Restore the Balance (you impotent, self-indulgent little stain of a person)

Car commercials are getting a lot more aggressive lately. Used to be the worst was that Mistubishi ad with the creepy woman in the beret pop-locking in somebody’s passenger seat like she was having an event. Now it’s hard to watch commercial TV for too long without feeling like you’ve been assaulted.

VW has been all up in everybody’s business, either trying to charm you into buying a Rabbit, scare you into buying a Jetta, or shame you into buying a Passat. The ads for the Rabbit, like the car, would be completely unremarkable and forgettable except for that damn song which grabs on like one of those Wrath of Khan worms. VOOOOOOOOOLLLLLLKSWAAAAAAGEN!

Then those Jetta ads, which don’t seem to be working as hard to sell you cars as they are to freak your shit out. People driving along having some dull conversation so you think it’s an ad for wine coolers or something then BAM! they get T-boned. The ads always end with two people saying “Holy Shit!” — the one in the ad, and me.

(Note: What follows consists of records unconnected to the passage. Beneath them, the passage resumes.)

/-- R151, R152, R153, R162, R182: the fences complete in every state in which they pass their checks, with no earlier fence of the team
outstanding and no fault met by their release. After a release at cluster scope or wider no dirty sector of the team is left in its L1 but pinned
ones, and a release that writes sectors back is an ST operation (log 29); a release that meets a fault takes the trap of class dwb. An acquire
whose earlier loads are performed leaves the core no clean copy that its scope covers; one that waits, and a release that waits for the engine
classes it names or for earlier accesses, is over only when they are done, and until then holds later accesses of the team: an acquire all of
them, a release those that write.
R183: WAIT changes nothing when it issues; while its class counter is above its operand, a team whose fetched group holds it is not eligible. -/
def Obligations.FencesAndWaitsOrderTheTeam : Prop :=
  ((∀ (s : State) (o : Scope), Passes s (.fenceAcq o) → s.me.flow.fences = [] →
      (s.me.placed = true → (∀ x ∈ s.me.flow.ops, x.ready = true) → ∃ t, exec (.fenceAcq o) s = .next t ∧
        WritesOnly s { t with clean := s.clean, edits := s.edits } s.me [] ∧
        t.clean = s.clean.filter fun c => !(c.core == s.me.core && acquires o c.key)) ∧
      (∀ x ∈ s.me.flow.ops, x.id < s.nextId → x.ready = false → x.cls = .ld ∨ x.cls = .at_ ∨ x.cls = .sg →
        ∃ t, exec (.fenceAcq o) s = .next t ∧ t.clean = s.clean ∧ t.me.flow.fences = [⟨[], o, s.nextId, false, true⟩] ∧
          t.me.regs = s.me.regs ∧ CtlKept s.me t.me ∧ (t.me.ctl.pc, t.me.ctl.word) = nextPos s.me)) ∧
   (∀ (s s1 : State) (o : Scope) (k : BitVec 5) (i : Instr), i = .fenceRel o k ∨ i = .fenceAr o k ∨ i = .fenceSc o k → Passes s i →
      s.me.flow.fences = [] →
      (s.release s.me.id.tid o = (s1, true) → ∃ t, exec i s = .next t ∧
        (2 ≤ o.code → ∀ d ∈ t.dirty, d.tid = s.me.id.tid → d.pinned = true) ∧
        (2 ≤ o.code → s.dirtyOf s.me.id.tid ≠ [] → ∃ x ∈ t.me.flow.ops, x.id = s1.nextId ∧ x.cls = .st ∧ x.ready = true) ∧
        (∀ x ∈ s.me.flow.ops, x.id < s.nextId → k.getLsbD x.cls.code = true → x.dests.any (scopeCounts o) = true →
          ∃ f ∈ t.me.flow.fences, f.rel = true ∧ f.scope = o ∧ f.before = s.nextId ∧ ∀ c : OpClass, c ∈ f.classes ↔ k.getLsbD c.code = true) ∧
        (i ≠ .fenceRel o k → s.me.placed = true → (∀ x ∈ s.me.flow.ops, x.ready = true) → ∀ c ∈ t.clean, c.core = s.me.core → acquires o c.key = false) ∧
        t.me.regs = s.me.regs ∧ CtlKept s.me t.me ∧ (t.me.ctl.pc, t.me.ctl.word) = nextPos s.me) ∧
      (∀ p, s.release s.me.id.tid o = (s1, false) → s1.me.flow.pinned = some p →
        exec i s = .next (s1.trapHere ⟨7, 0, p.line, false, s1.pinMask s.me.id.tid p.line⟩)))) ∧
  ((∀ (u : Team) (f : FenceHold), u.flow.fences = [f] →
      ((∃ x ∈ u.flow.ops, x.id < f.before ∧
        (f.rel = true ∧ (x.cls ∈ f.classes ∧ x.dests.any (scopeCounts f.scope) = true ∨
            2 ≤ f.scope.code ∧ x.ready = false ∧ x.cls ≠ .cp ∨
            f.scope = .core ∧ x.ready = false ∧ (x.cls = .st ∨ x.cls = .at_)) ∨
          f.acq = true ∧ x.ready = false ∧ (x.cls = .ld ∨ x.cls = .at_ ∨ x.cls = .sg))) → f.over u.flow.ops = false) ∧
      (f.over u.flow.ops = false → ∀ (i : Instr) (acq rel : Option Scope) (id : Nat) (xs : List LaneAt), f.before ≤ id →
        (f.acq = true ∨ f.rel = true ∧ (i.opClass = some .st ∨ i.opClass = some .at_) → u.orderHeld i acq rel id xs = true))) ∧
   (∀ (s : State) (k : OpClass) (n : Fin 64), Passes s (.wait k n) → ∃ t, exec (.wait k n) s = .next t ∧ WritesOnly s t s.me []) ∧
   (∀ (s : State) (u : Team) (k : OpClass) (n : Fin 64), u.flow.fetched = true → .wait k n ∈ u.groupInstrs → n.val < u.outstanding k →
      u.resumes = false → s.eligible u = false))

end

namespace Sys2Proof.Claim
open Sys2Proof Sys2Proof.Machine

/-! ### Transforms and the transform pipe (spec/05 R94 to R96; spec/07 R129 to R140) -/

/-- A team as spec/12 R200 and spec/07 R129 have it: one of the six widths, one word for each lane in every v register, and tags that its
blocks allow. -/
def Sized (u : Team) : Prop :=
  u.id.m ∈ [1, 2, 4, 8, 16, 32] ∧ (∀ r, (u.v r).length = u.width) ∧ ∀ r, 2 ^ (u.tag r).toNat ≤ min u.width 128

/-- RNE(EXACT((a + b) / 2)) and RNE(EXACT((a − b) / 2)) (R94). -/
def halfSum (a b : W32) : W32 := BitVec.ofNat 32 (fmtF32.rne (((fmtF32.value a.toNat).add (fmtF32.value b.toNat)).scale (-1)))
def halfDiff (a b : W32) : W32 :=
  BitVec.ofNat 32 (fmtF32.rne (((fmtF32.value a.toNat).add (fmtF32.value b.toNat).neg).scale (-1)))

/-- RNE(EXACT(a − b)). -/
def diffF32 (a b : W32) : W32 := BitVec.ofNat 32 (fmtF32.rne ((fmtF32.value a.toNat).add (fmtF32.value b.toNat).neg))

/-- Approximation i of level j of a block (R95). -/
def approxOf (x : Nat → W32) : Nat → Nat → W32
  | 0, i => x i
  | j + 1, i => halfSum (approxOf x j (2 * i)) (approxOf x j (2 * i + 1))

/-- Detail i of level j + 1 of a block (R95). -/
def detailOf (x : Nat → W32) (j i : Nat) : W32 := halfDiff (approxOf x j (2 * i)) (approxOf x j (2 * i + 1))

/-- Position i of a block of n rows transformed to depth d, in coefficient-tree order (R95). -/
def treeOf (x : Nat → W32) (n : Nat) : Nat → Nat → W32
  | 0, i => x i
  | d + 1, i =>
    if i < n / 2 ^ (d + 1) then approxOf x (d + 1) i
    else if i < n / 2 ^ d then detailOf x d (i - n / 2 ^ (d + 1))
    else treeOf x n d i

/-- Approximation i that k levels of the inverse rebuild from the coefficients c of a block of n rows at depth d (R95). -/
def rebuiltOf (c : Nat → W32) (n d : Nat) : Nat → Nat → W32
  | 0, i => c i
  | k + 1, i =>
    let s := rebuiltOf c n d k (i / 2)
    let t := c (n / 2 ^ (d - k) + i / 2)
    if i % 2 = 0 then sumF32 s t else diffF32 s t

/-- Lanes of a block (R129). -/
def blockOf (u : Team) : Nat := min u.width 128

/-- Lane l of a register as plain values: the reconstruction of R131, and the bits themselves with tag 0. -/
def plainLane (u : Team) (a : VReg) (l : Nat) : W32 :=
  let n := blockOf u
  let d := (u.tag a).toNat
  if d = 0 then lane u a l else rebuiltOf (fun i => lane u a (l / n * n + i)) n d d (l % n)

/-- The positions of the block of lane l at which a predicate is 1, ascending. -/
def onesOf (u : Team) (p : PReg) (l : Nat) : List Nat :=
  (List.range (blockOf u)).filter fun i => (u.p p).getLsbD (l / blockOf u * blockOf u + i)

/-- Whether one value survives a threshold, by the first rule of R96 that applies (R136). -/
def keepsLane (h x : W32) : Bool :=
  let v := fmtF32.value x.toNat
  let t := fmtF32.value h.toNat
  if v = .nan ∨ t = .nan then true
  else if t.isZero then !v.isZero
  else if t.isNeg then true
  else !v.abs.lt t

/-- The element format of a microscaling block, its emax, and the bits of an element (R139). -/
def mxOf : MxFmt → Fmt × Int × Nat
  | .e4m3 => (fmtE4m3, 8, 8)
  | .e5m2 => (fmtE5m2, 15, 8)
  | .e2m1 => (fmtE2m1, 2, 4)

/-- The scale byte of 32 values (R139): the largest magnitude is found first. -/
def scaleByte (emax : Int) (xs : List W32) : Nat :=
  let vs := xs.map fun x => fmtF32.value x.toNat
  if vs.any (fun v => !v.isFin) then 0xFF
  else
    match vs.foldl (fun m v => if m.lt v.abs then v.abs else m) (.fin false 0 0) with
    | .fin _ n e => if n = 0 then 127 else (max 0 (min 254 (floorLog n 1 e - emax + 127))).toNat
    | _ => 0xFF

/-- Lane l quantised with the scale byte of its mask word, under a rounding and its state (R139). -/
def quantised (u : Team) (a : VReg) (m : MxFmt) (r : Rnd) (st : W32) (l : Nat) : W32 :=
  let (F, emax, _) := mxOf m
  let sb := scaleByte emax ((List.range 32).map fun i => lane u a (l / 32 * 32 + i))
  let q := if sb = 0xFF then 0
    else F.round (if r = .rne then .sat else r) st ((fmtF32.value (lane u a l).toNat).scale (127 - sb))
  BitVec.ofNat 32 (sb * 2 ^ 8 + q)

/-- A transform: each destination with its lanes and its tag, and the SRSTATE that it leaves, if it advances it. -/
structure XfrmRule where
  regs : List (VReg × (Nat → W32) × BitVec 4)
  next : Option W32

/-- A transform of one register. -/
def oneReg (d : VReg) (f : Nat → W32) (tag : BitVec 4) : XfrmRule := ⟨[(d, f, tag)], none⟩

/-- The XFRM words (R135 to R140); `u` is the team after the reconstruction of tagged sources. -/
def xfrmRule (u : Team) : Instr → Option XfrmRule
  | .xfrmHfwd d a k => some (oneReg d (fun l =>
      treeOf (fun i => lane u a (l / blockOf u * blockOf u + i)) (blockOf u) k.val (l % blockOf u)) (BitVec.ofNat 4 k.val))
  | .xfrmHinv d a => some (oneReg d (plainLane u a) 0)
  | .xfrmHthr d a h => some (oneReg d (fun l =>
      if u.em.getLsbD l then (if keepsLane (u.h h) (lane u a l) then lane u a l else 0) else lane u d l) (u.tag a))
  | .xfrmHpack d a p => some (oneReg d (fun l =>
      match (onesOf u p l)[l % blockOf u]? with
      | some i => lane u a (l / blockOf u * blockOf u + i)
      | none => 0) 0)
  | .xfrmHunpk d a k p => some (oneReg d (fun l =>
      if (u.p p).getLsbD l then lane u a (l / blockOf u * blockOf u + (onesOf u p l).countP (· < l % blockOf u)) else 0)
      (BitVec.ofNat 4 k.val))
  | .xfrmXpose d a => some ⟨(List.range 32).map fun i =>
      (Fin.ofNat 64 (d.val + i), (fun l => lane u (Fin.ofNat 64 (a.val + l % 32)) (l / 32 * 32 + i)), 0), none⟩
  | .xfrmMxq d a m r => some ⟨[(d, (fun l => quantised u a m r (if r = .sr then stepSr^[l + 1] u.sr else u.sr) l), 0)],
      if r = .sr then some (stepSr^[u.width] u.sr) else none⟩
  | .xfrmMxdq d a m => some (oneReg d (fun l =>
      if u.em.getLsbD l then
        BitVec.ofNat 32 (fmtF32.rne (
          let sb : Nat := (lane u a l).toNat / 2 ^ 8 % 2 ^ 8
          let q := (mxOf m).1.value ((lane u a l).toNat % 2 ^ (mxOf m).2.2)
          if sb = 0xFF then .nan else q.scale ((sb : Int) - 127)))
      else lane u d l) 0)
  | .xfrmI4dq d a => some (oneReg d (fun l =>
      if u.em.getLsbD l then
        BitVec.ofNat 32 (fmtF32.rne ((fmtF16.value ((lane u a l).toNat / 2 ^ 16)).mul
          (let k : Int := (BitVec.ofNat 4 (lane u a l).toNat).toInt - (BitVec.ofNat 4 ((lane u a l).toNat / 2 ^ 4)).toInt
           .fin (decide (k < 0)) k.natAbs 0)))
      else lane u d l) 0)
  | _ => none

Then of course there’s the Passat ads, about “Low Ego Emissions.” I’ve gotta admit I kind of like the concept behind those. And you’ve got to like any series of ads that has a Nemesis. Not long after the Passat ads started, Hummer launched these:

This one also got a “Holy Shit!” out of me. The version posted there on YouTube is the one that’s running now, the one after somebody must have complained. The version I saw ended not with “Restore the Balance” but the real message of the campaign: “Restore Your Manhood.” The other ad in the series is a woman who gets pissed off when a rude woman cuts in front of her son on the playground, and her only recourse is to go out and buy a gas-guzzling Hummer. (She doesn’t even head back to drive the Hummer over the woman’s child, which would’ve at least made some sense).

Before I get lumped in with the “ecofeminist” who posted the YouTube video, and the other tofu defenders complaining about the ad, let me make one thing clear: it’s not the whole “you got to stop being such a damn pussy and start eating steak and drivin’ a big-ass truck and GIT-R-DONE!” that bugs me.

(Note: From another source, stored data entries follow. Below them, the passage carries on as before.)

-- ==== Sys2Proof/Laws/State.lean ====
section
/-!
SUPPORT. Sys2Proof/Laws/State.lean: what each update leaves in each field, true by rfl, so that no proof unfolds a record
update.
-/
namespace Sys2Proof.Machine
open Sys2Proof

/-! ### Updates of the machine -/

@[simp] theorem State.setMe_me (s : State) (f : Team → Team) : (s.setMe f).me = f s.me := rfl
@[simp] theorem State.setMe_teams (s : State) (f : Team → Team) : (s.setMe f).teams = s.teams := rfl
@[simp] theorem State.setMe_cores (s : State) (f : Team → Team) : (s.setMe f).cores = s.cores := rfl
@[simp] theorem State.setMe_mem (s : State) (f : Team → Team) : (s.setMe f).mem = s.mem := rfl
@[simp] theorem State.setMe_poison (s : State) (f : Team → Team) : (s.setMe f).poison = s.poison := rfl
@[simp] theorem State.setMe_dirty (s : State) (f : Team → Team) : (s.setMe f).dirty = s.dirty := rfl
@[simp] theorem State.setMe_clean (s : State) (f : Team → Team) : (s.setMe f).clean = s.clean := rfl
@[simp] theorem State.setMe_tlb (s : State) (f : Team → Team) : (s.setMe f).tlb = s.tlb := rfl
@[simp] theorem State.setMe_edits (s : State) (f : Team → Team) : (s.setMe f).edits = s.edits := rfl
@[simp] theorem State.setMe_sigq (s : State) (f : Team → Team) : (s.setMe f).sigq = s.sigq := rfl
@[simp] theorem State.setMe_dtlb (s : State) (f : Team → Team) : (s.setMe f).dtlb = s.dtlb := rfl
@[simp] theorem State.setMe_l2clk (s : State) (f : Team → Team) : (s.setMe f).l2clk = s.l2clk := rfl
@[simp] theorem State.setMe_chclk (s : State) (f : Team → Team) : (s.setMe f).chclk = s.chclk := rfl
@[simp] theorem State.setMe_now (s : State) (f : Team → Team) : (s.setMe f).now = s.now := rfl
@[simp] theorem State.setMe_icache (s : State) (f : Team → Team) : (s.setMe f).icache = s.icache := rfl
@[simp] theorem State.setMe_merges (s : State) (f : Team → Team) : (s.setMe f).merges = s.merges := rfl
@[simp] theorem State.setMe_ctxs (s : State) (f : Team → Team) : (s.setMe f).ctxs = s.ctxs := rfl
@[simp] theorem State.setMe_parts (s : State) (f : Team → Team) : (s.setMe f).parts = s.parts := rfl
@[simp] theorem State.setMe_copies (s : State) (f : Team → Team) : (s.setMe f).copies = s.copies := rfl
@[simp] theorem State.setMe_stuck (s : State) (f : Team → Team) : (s.setMe f).stuck = s.stuck := rfl
@[simp] theorem State.setMe_rings (s : State) (f : Team → Team) : (s.setMe f).rings = s.rings := rfl
@[simp] theorem State.setMe_ringWaits (s : State) (f : Team → Team) : (s.setMe f).ringWaits = s.ringWaits := rfl
@[simp] theorem State.setMe_waits (s : State) (f : Team → Team) : (s.setMe f).waits = s.waits := rfl
@[simp] theorem State.setMe_walks (s : State) (f : Team → Team) : (s.setMe f).walks = s.walks := rfl
@[simp] theorem State.setMe_gangs (s : State) (f : Team → Team) : (s.setMe f).gangs = s.gangs := rfl
@[simp] theorem State.setMe_queues (s : State) (f : Team → Team) : (s.setMe f).queues = s.queues := rfl
@[simp] theorem State.setMe_bundles (s : State) (f : Team → Team) : (s.setMe f).bundles = s.bundles := rfl
@[simp] theorem State.setMe_groups (s : State) (f : Team → Team) : (s.setMe f).groups = s.groups := rfl
@[simp] theorem State.setMe_images (s : State) (f : Team → Team) : (s.setMe f).images = s.images := rfl
@[simp] theorem State.setMe_io (s : State) (f : Team → Team) : (s.setMe f).io = s.io := rfl
@[simp] theorem State.setMe_energy (s : State) (f : Team → Team) : (s.setMe f).energy = s.energy := rfl
@[simp] theorem State.setMe_time (s : State) (f : Team → Team) : (s.setMe f).time = s.time := rfl
@[simp] theorem State.setMe_stallivl (s : State) (f : Team → Team) : (s.setMe f).stallivl = s.stallivl := rfl
@[simp] theorem State.setMe_pwrlim (s : State) (f : Team → Team) : (s.setMe f).pwrlim = s.pwrlim := rfl
@[simp] theorem State.setMe_ptpcfg (s : State) (f : Team → Team) : (s.setMe f).ptpcfg = s.ptpcfg := rfl
@[simp] theorem State.setMe_links (s : State) (f : Team → Team) : (s.setMe f).links = s.links := rfl
@[simp] theorem State.setMe_fuses (s : State) (f : Team → Team) : (s.setMe f).fuses = s.fuses := rfl
@[simp] theorem State.setMe_unpowered (s : State) (f : Team → Team) : (s.setMe f).unpowered = s.unpowered := rfl
@[simp] theorem State.setMe_exports (s : State) (f : Team → Team) : (s.setMe f).exports = s.exports := rfl
@[simp] theorem State.setMe_remotes (s : State) (f : Team → Team) : (s.setMe f).remotes = s.remotes := rfl
@[simp] theorem State.setMe_members (s : State) (f : Team → Team) : (s.setMe f).members = s.members := rfl
@[simp] theorem State.setMe_boot (s : State) (f : Team → Team) : (s.setMe f).boot = s.boot := rfl
@[simp] theorem State.setMe_outside (s : State) (f : Team → Team) : (s.setMe f).outside = s.outside := rfl
@[simp] theorem State.setMe_cyc (s : State) (f : Team → Team) : (s.setMe f).cyc = s.cyc := rfl
@[simp] theorem State.setMe_fresh (s : State) (f : Team → Team) : (s.setMe f).fresh = s.fresh := rfl
@[simp] theorem State.setMe_nextId (s : State) (f : Team → Team) : (s.setMe f).nextId = s.nextId := rfl
@[simp] theorem State.setMe_lastStall (s : State) (f : Team → Team) : (s.setMe f).lastStall = s.lastStall := rfl
@[simp] theorem State.setMe_lastDrain (s : State) (f : Team → Team) : (s.setMe f).lastDrain = s.lastDrain := rfl
@[simp] theorem State.setMe_agenda (s : State) (f : Team → Team) : (s.setMe f).agenda = s.agenda := rfl

@[simp] theorem State.updTeam_me (s : State) (i : Nat) (f : Team → Team) : (s.updTeam i f).me = if s.me.id.tid = i then f s.me else s.me := rfl
@[simp] theorem State.updTeam_teams (s : State) (i : Nat) (f : Team → Team) : (s.updTeam i f).teams = s.teams.map fun t => if t.id.tid = i then f t else t := rfl
@[simp] theorem State.updTeam_cores (s : State) (i : Nat) (f : Team → Team) : (s.updTeam i f).cores = s.cores := rfl
@[simp] theorem State.updTeam_mem (s : State) (i : Nat) (f : Team → Team) : (s.updTeam i f).mem = s.mem := rfl
@[simp] theorem State.updTeam_poison (s : State) (i : Nat) (f : Team → Team) : (s.updTeam i f).poison = s.poison := rfl
@[simp] theorem State.updTeam_dirty (s : State) (i : Nat) (f : Team → Team) : (s.updTeam i f).dirty = s.dirty := rfl
@[simp] theorem State.updTeam_clean (s : State) (i : Nat) (f : Team → Team) : (s.updTeam i f).clean = s.clean := rfl
@[simp] theorem State.updTeam_tlb (s : State) (i : Nat) (f : Team → Team) : (s.updTeam i f).tlb = s.tlb := rfl
@[simp] theorem State.updTeam_edits (s : State) (i : Nat) (f : Team → Team) : (s.updTeam i f).edits = s.edits := rfl
@[simp] theorem State.updTeam_sigq (s : State) (i : Nat) (f : Team → Team) : (s.updTeam i f).sigq = s.sigq := rfl
@[simp] theorem State.updTeam_dtlb (s : State) (i : Nat) (f : Team → Team) : (s.updTeam i f).dtlb = s.dtlb := rfl
@[simp] theorem State.updTeam_l2clk (s : State) (i : Nat) (f : Team → Team) : (s.updTeam i f).l2clk = s.l2clk := rfl
@[simp] theorem State.updTeam_chclk (s : State) (i : Nat) (f : Team → Team) : (s.updTeam i f).chclk = s.chclk := rfl
@[simp] theorem State.updTeam_now (s : State) (i : Nat) (f : Team → Team) : (s.updTeam i f).now = s.now := rfl
@[simp] theorem State.updTeam_icache (s : State) (i : Nat) (f : Team → Team) : (s.updTeam i f).icache = s.icache := rfl
@[simp] theorem State.updTeam_merges (s : State) (i : Nat) (f : Team → Team) : (s.updTeam i f).merges = s.merges := rfl
@[simp] theorem State.updTeam_ctxs (s : State) (i : Nat) (f : Team → Team) : (s.updTeam i f).ctxs = s.ctxs := rfl
@[simp] theorem State.updTeam_parts (s : State) (i : Nat) (f : Team → Team) : (s.updTeam i f).parts = s.parts := rfl
@[simp] theorem State.updTeam_copies (s : State) (i : Nat) (f : Team → Team) : (s.updTeam i f).copies = s.copies := rfl
@[simp] theorem State.updTeam_stuck (s : State) (i : Nat) (f : Team → Team) : (s.updTeam i f).stuck = s.stuck := rfl
@[simp] theorem State.updTeam_rings (s : State) (i : Nat) (f : Team → Team) : (s.updTeam i f).rings = s.rings := rfl
@[simp] theorem State.updTeam_ringWaits (s : State) (i : Nat) (f : Team → Team) : (s.updTeam i f).ringWaits = s.ringWaits := rfl
@[simp] theorem State.updTeam_waits (s : State) (i : Nat) (f : Team → Team) : (s.updTeam i f).waits = s.waits := rfl
@[simp] theorem State.updTeam_walks (s : State) (i : Nat) (f : Team → Team) : (s.updTeam i f).walks = s.walks := rfl
@[simp] theorem State.updTeam_gangs (s : State) (i : Nat) (f : Team → Team) : (s.updTeam i f).gangs = s.gangs := rfl
@[simp] theorem State.updTeam_queues (s : State) (i : Nat) (f : Team → Team) : (s.updTeam i f).queues = s.queues := rfl
@[simp] theorem State.updTeam_bundles (s : State) (i : Nat) (f : Team → Team) : (s.updTeam i f).bundles = s.bundles := rfl
@[simp] theorem State.updTeam_groups (s : State) (i : Nat) (f : Team → Team) : (s.updTeam i f).groups = s.groups := rfl
@[simp] theorem State.updTeam_images (s : State) (i : Nat) (f : Team → Team) : (s.updTeam i f).images = s.images := rfl
@[simp] theorem State.updTeam_io (s : State) (i : Nat) (f : Team → Team) : (s.updTeam i f).io = s.io := rfl
@[simp] theorem State.updTeam_energy (s : State) (i : Nat) (f : Team → Team) : (s.updTeam i f).energy = s.energy := rfl
@[simp] theorem State.updTeam_time (s : State) (i : Nat) (f : Team → Team) : (s.updTeam i f).time = s.time := rfl
@[simp] theorem State.updTeam_stallivl (s : State) (i : Nat) (f : Team → Team) : (s.updTeam i f).stallivl = s.stallivl := rfl
@[simp] theorem State.updTeam_pwrlim (s : State) (i : Nat) (f : Team → Team) : (s.updTeam i f).pwrlim = s.pwrlim := rfl
@[simp] theorem State.updTeam_ptpcfg (s : State) (i : Nat) (f : Team → Team) : (s.updTeam i f).ptpcfg = s.ptpcfg := rfl
@[simp] theorem State.updTeam_links (s : State) (i : Nat) (f : Team → Team) : (s.updTeam i f).links = s.links := rfl
@[simp] theorem State.updTeam_fuses (s : State) (i : Nat) (f : Team → Team) : (s.updTeam i f).fuses = s.fuses := rfl
@[simp] theorem State.updTeam_unpowered (s : State) (i : Nat) (f : Team → Team) : (s.updTeam i f).unpowered = s.unpowered := rfl
@[simp] theorem State.updTeam_exports (s : State) (i : Nat) (f : Team → Team) : (s.updTeam i f).exports = s.exports := rfl
@[simp] theorem State.updTeam_remotes (s : State) (i : Nat) (f : Team → Team) : (s.updTeam i f).remotes = s.remotes := rfl
@[simp] theorem State.updTeam_members (s : State) (i : Nat) (f : Team → Team) : (s.updTeam i f).members = s.members := rfl
@[simp] theorem State.updTeam_boot (s : State) (i : Nat) (f : Team → Team) : (s.updTeam i f).boot = s.boot := rfl
@[simp] theorem State.updTeam_outside (s : State) (i : Nat) (f : Team → Team) : (s.updTeam i f).outside = s.outside := rfl
@[simp] theorem State.updTeam_cyc (s : State) (i : Nat) (f : Team → Team) : (s.updTeam i f).cyc = s.cyc := rfl
@[simp] theorem State.updTeam_fresh (s : State) (i : Nat) (f : Team → Team) : (s.updTeam i f).fresh = s.fresh := rfl
@[simp] theorem State.updTeam_nextId (s : State) (i : Nat) (f : Team → Team) : (s.updTeam i f).nextId = s.nextId := rfl
@[simp] theorem State.updTeam_lastStall (s : State) (i : Nat) (f : Team → Team) : (s.updTeam i f).lastStall = s.lastStall := rfl
@[simp] theorem State.updTeam_lastDrain (s : State) (i : Nat) (f : Team → Team) : (s.updTeam i f).lastDrain = s.lastDrain := rfl
@[simp] theorem State.updTeam_agenda (s : State) (i : Nat) (f : Team → Team) : (s.updTeam i f).agenda = s.agenda := rfl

I mean, it’s stupid as hell, but nothing to get all upset on the internets about. Advertisers have been pulling this kind of nonsense for years, trying to grab guys by the short hairs and point and laugh at their flaccidity until they spend money on their whatever. There were a few months at EA where every morning on my way into work I had to walk under a ginormous screen showing an ad mocking guys for being impotent pussies until they bought a copy of Madden or Fight Night or whatever.

But that’s marketing; that’s what they do. There’s some parable that keeps getting trotted out about a scorpion giving a ride to a field mouse or a racoon or something. I forget the details, but it ends with the scorpion killing its passenger and when the passenger asks why he just says “I’m a scorpion” and the moral is that it’s pointless to get angry at a person for being true to his nature. Same goes for ad people: humilating you or flattering you into buying something is their purpose in life. There’s no point in getting all indignant about it.

And that’s why the Hummer ads have me baffled. Being honest is antithetical to what these people do — and if we are going to start seeing truth in advertising from anyone, it’s going to be Hummer?

But with these ads, they’re calling out their core market exactly for what they are — impotent turds with more financial worth than self-worth. They’re coming right out and saying, “You are so hopelessly insecure that even the most mundane of life’s setbacks send you reeling into an impotent rage for which the only solution is to immediately buy a ridiculously oversized, impractical, environment-destroying vehicle that should never have been released to the mass market.” In other words, the exact same message as this parody ad, but for reals.

If other advertisers decide to follow Hummer’s lead and start telling it like it is, I just have one urgent request: please, please, please, stay true to advertising convention and keep urine and menstrual fluid a bright royal blue.